▶ What is expected
Show all lines below holding the string "ledRead".

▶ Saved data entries
══════════

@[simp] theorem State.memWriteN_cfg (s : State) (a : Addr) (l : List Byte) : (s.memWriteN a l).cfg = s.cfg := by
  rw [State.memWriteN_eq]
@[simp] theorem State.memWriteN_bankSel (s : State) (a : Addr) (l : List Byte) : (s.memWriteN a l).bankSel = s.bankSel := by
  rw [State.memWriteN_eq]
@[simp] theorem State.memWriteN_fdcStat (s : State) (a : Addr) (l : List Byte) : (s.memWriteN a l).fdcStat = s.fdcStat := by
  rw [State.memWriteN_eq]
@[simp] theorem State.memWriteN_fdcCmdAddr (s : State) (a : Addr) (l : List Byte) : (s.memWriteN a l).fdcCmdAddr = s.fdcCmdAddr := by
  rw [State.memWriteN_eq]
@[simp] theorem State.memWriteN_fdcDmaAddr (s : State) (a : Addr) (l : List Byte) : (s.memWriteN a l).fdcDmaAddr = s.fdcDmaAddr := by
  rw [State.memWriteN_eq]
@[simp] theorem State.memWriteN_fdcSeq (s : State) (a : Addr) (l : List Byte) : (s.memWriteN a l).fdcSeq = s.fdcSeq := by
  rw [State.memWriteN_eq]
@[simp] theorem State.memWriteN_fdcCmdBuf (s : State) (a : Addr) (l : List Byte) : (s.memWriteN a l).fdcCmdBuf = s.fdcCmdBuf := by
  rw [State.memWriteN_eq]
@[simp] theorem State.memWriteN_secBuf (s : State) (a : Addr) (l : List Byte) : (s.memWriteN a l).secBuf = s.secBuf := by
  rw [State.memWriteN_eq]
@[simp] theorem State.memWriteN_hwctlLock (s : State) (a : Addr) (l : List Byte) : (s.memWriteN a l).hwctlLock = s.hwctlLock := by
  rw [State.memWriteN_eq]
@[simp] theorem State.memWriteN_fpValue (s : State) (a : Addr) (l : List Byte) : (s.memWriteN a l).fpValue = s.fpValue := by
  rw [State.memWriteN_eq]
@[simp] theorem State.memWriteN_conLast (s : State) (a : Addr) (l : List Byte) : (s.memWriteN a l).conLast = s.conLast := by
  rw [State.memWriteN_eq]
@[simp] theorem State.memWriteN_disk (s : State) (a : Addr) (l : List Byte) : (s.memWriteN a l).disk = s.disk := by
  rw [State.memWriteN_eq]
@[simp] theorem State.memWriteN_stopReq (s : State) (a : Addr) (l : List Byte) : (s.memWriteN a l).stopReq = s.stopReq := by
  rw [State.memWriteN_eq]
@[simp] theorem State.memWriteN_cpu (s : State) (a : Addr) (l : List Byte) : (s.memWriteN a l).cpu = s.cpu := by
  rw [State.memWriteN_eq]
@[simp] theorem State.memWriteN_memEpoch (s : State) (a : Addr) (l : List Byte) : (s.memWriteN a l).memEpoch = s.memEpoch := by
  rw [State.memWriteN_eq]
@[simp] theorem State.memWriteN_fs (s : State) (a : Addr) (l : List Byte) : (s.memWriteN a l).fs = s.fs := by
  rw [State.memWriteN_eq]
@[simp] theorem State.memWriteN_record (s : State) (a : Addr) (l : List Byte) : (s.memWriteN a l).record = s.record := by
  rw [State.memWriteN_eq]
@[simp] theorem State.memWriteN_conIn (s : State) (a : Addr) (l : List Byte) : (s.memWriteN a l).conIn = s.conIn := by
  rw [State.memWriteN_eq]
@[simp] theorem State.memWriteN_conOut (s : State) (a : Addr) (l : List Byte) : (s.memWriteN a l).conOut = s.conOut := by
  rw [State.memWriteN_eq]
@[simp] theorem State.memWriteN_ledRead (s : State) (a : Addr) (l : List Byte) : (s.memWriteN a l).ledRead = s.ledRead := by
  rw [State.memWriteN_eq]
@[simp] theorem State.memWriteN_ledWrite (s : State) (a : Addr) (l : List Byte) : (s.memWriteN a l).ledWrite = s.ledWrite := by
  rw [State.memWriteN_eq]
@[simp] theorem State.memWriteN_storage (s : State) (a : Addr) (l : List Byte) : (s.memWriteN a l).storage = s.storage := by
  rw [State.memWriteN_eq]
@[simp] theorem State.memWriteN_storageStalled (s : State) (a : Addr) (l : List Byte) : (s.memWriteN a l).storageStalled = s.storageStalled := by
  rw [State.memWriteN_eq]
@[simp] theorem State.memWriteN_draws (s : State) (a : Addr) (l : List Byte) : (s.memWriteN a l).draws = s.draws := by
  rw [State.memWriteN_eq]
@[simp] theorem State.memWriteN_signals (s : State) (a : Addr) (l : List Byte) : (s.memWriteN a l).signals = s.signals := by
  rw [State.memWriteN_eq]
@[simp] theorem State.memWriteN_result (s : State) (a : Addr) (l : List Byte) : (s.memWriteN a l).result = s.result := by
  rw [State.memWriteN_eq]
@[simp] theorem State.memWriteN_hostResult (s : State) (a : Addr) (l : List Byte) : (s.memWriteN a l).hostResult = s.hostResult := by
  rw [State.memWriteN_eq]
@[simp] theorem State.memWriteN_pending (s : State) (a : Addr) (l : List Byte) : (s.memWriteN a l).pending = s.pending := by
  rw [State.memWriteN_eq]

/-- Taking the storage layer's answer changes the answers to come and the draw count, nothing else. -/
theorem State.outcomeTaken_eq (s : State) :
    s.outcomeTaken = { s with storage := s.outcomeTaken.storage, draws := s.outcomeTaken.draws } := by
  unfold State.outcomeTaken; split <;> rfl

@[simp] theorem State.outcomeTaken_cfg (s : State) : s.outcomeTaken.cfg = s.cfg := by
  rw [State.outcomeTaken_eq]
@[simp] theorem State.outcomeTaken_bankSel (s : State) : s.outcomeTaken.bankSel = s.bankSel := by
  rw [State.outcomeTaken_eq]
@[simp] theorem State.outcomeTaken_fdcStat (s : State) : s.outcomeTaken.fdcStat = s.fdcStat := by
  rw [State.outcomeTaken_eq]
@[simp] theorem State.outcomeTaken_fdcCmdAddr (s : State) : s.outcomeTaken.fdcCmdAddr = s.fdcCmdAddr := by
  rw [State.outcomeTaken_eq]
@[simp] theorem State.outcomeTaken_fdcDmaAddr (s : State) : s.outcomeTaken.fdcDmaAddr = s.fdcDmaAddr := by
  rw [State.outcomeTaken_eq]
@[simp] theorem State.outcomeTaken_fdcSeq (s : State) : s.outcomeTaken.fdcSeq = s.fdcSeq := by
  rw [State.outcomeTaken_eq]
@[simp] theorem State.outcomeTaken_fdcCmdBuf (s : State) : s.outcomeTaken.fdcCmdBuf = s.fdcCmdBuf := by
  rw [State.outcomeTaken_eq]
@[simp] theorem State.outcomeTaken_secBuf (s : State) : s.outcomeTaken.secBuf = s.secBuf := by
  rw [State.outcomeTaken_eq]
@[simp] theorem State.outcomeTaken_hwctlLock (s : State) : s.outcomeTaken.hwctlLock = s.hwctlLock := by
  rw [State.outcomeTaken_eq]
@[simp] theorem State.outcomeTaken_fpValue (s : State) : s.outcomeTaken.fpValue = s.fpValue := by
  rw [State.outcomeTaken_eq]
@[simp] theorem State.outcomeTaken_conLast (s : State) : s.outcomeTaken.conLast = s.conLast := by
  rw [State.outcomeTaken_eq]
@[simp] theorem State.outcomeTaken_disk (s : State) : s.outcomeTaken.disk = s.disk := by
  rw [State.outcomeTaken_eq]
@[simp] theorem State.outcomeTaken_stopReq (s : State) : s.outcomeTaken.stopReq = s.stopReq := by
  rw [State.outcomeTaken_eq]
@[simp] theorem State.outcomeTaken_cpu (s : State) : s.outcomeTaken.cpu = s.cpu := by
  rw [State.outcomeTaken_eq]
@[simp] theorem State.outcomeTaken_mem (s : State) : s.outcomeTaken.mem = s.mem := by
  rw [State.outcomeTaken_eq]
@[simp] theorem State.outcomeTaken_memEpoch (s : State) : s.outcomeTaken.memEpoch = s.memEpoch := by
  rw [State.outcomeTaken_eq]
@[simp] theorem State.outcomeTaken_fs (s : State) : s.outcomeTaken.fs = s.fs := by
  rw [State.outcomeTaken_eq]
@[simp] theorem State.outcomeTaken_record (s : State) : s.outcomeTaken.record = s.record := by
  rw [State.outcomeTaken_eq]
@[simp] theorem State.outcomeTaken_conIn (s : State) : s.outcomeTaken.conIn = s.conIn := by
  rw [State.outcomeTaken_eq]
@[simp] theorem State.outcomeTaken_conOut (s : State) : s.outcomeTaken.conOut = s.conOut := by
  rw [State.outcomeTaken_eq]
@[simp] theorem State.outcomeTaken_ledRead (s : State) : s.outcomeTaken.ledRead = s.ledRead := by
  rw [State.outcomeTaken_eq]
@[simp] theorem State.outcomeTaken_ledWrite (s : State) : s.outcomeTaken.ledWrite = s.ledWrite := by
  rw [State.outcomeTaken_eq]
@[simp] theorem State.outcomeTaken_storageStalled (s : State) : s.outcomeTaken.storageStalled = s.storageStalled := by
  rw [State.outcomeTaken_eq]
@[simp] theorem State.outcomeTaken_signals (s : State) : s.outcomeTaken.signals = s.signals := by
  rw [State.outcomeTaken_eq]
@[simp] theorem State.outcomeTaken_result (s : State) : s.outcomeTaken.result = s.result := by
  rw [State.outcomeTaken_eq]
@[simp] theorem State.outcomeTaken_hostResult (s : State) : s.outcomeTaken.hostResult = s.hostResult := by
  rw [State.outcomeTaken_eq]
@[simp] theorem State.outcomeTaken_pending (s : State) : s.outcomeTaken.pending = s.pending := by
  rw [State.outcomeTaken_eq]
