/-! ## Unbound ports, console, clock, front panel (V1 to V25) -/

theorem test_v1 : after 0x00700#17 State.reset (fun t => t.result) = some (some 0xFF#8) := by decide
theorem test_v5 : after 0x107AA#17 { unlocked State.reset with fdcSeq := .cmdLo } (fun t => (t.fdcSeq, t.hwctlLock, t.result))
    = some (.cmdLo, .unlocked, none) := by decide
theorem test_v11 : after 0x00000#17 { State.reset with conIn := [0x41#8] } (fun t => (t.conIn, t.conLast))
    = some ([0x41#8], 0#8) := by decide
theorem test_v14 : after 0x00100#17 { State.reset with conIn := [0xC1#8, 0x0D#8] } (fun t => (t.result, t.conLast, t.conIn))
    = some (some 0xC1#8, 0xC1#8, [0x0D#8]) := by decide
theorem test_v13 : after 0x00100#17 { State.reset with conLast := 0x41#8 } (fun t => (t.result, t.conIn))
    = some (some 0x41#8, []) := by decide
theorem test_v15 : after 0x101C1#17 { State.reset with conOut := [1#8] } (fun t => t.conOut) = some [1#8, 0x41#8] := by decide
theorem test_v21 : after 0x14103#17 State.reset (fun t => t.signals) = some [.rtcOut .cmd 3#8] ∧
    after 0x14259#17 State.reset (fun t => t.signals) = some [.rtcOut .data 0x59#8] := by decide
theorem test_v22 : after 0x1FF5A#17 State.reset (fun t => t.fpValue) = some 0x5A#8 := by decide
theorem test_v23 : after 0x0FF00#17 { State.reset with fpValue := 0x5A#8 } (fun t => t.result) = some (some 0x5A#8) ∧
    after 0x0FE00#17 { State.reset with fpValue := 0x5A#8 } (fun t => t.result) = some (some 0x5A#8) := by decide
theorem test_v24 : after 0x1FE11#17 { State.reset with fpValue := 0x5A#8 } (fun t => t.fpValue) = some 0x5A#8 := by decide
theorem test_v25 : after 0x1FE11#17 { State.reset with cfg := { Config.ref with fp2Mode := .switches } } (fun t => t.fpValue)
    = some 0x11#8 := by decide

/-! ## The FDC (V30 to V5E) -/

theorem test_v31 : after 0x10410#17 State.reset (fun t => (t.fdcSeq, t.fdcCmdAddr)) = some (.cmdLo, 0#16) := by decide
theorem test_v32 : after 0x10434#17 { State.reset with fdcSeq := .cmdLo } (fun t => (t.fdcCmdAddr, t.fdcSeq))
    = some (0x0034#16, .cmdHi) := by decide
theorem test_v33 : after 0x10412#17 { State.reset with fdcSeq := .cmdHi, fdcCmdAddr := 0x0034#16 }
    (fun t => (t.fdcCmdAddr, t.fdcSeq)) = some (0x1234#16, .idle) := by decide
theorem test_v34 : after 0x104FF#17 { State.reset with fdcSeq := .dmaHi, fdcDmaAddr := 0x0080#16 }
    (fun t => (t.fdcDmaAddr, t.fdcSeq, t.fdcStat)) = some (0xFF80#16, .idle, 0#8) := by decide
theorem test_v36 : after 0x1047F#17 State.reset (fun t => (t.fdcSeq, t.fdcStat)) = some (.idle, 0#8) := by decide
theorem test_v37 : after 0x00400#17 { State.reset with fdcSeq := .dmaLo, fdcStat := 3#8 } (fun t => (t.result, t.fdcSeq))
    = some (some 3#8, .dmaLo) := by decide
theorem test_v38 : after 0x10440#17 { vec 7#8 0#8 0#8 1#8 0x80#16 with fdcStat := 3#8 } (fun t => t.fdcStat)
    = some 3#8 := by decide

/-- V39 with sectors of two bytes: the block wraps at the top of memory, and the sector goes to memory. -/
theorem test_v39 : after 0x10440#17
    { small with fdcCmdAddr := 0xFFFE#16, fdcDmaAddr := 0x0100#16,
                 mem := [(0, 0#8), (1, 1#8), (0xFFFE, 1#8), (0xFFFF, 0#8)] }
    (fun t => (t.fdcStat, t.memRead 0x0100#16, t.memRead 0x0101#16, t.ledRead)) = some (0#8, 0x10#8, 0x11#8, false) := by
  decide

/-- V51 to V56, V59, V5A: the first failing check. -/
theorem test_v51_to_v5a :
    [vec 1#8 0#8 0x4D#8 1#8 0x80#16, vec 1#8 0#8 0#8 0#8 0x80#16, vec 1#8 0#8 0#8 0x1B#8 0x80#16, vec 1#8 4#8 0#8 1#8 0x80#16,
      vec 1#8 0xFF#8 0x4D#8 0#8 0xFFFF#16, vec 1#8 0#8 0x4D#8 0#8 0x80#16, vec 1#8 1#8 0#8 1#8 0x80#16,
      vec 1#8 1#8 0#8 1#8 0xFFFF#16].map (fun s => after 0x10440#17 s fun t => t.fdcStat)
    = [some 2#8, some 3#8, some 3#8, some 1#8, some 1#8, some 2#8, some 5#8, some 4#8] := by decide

══════════

▶ Final answer
@[simp] theorem State.memWriteN_ledRead (s : State) (a : Addr) (l : List Byte) : (s.memWriteN a l).ledRead = s.ledRead := by
@[simp] theorem State.outcomeTaken_ledRead (s : State) : s.outcomeTaken.ledRead = s.ledRead := by
    (fun t => (t.fdcStat, t.memRead 0x0100#16, t.memRead 0x0101#16, t.ledRead)) = some (0#8, 0x10#8, 0x11#8, false) := by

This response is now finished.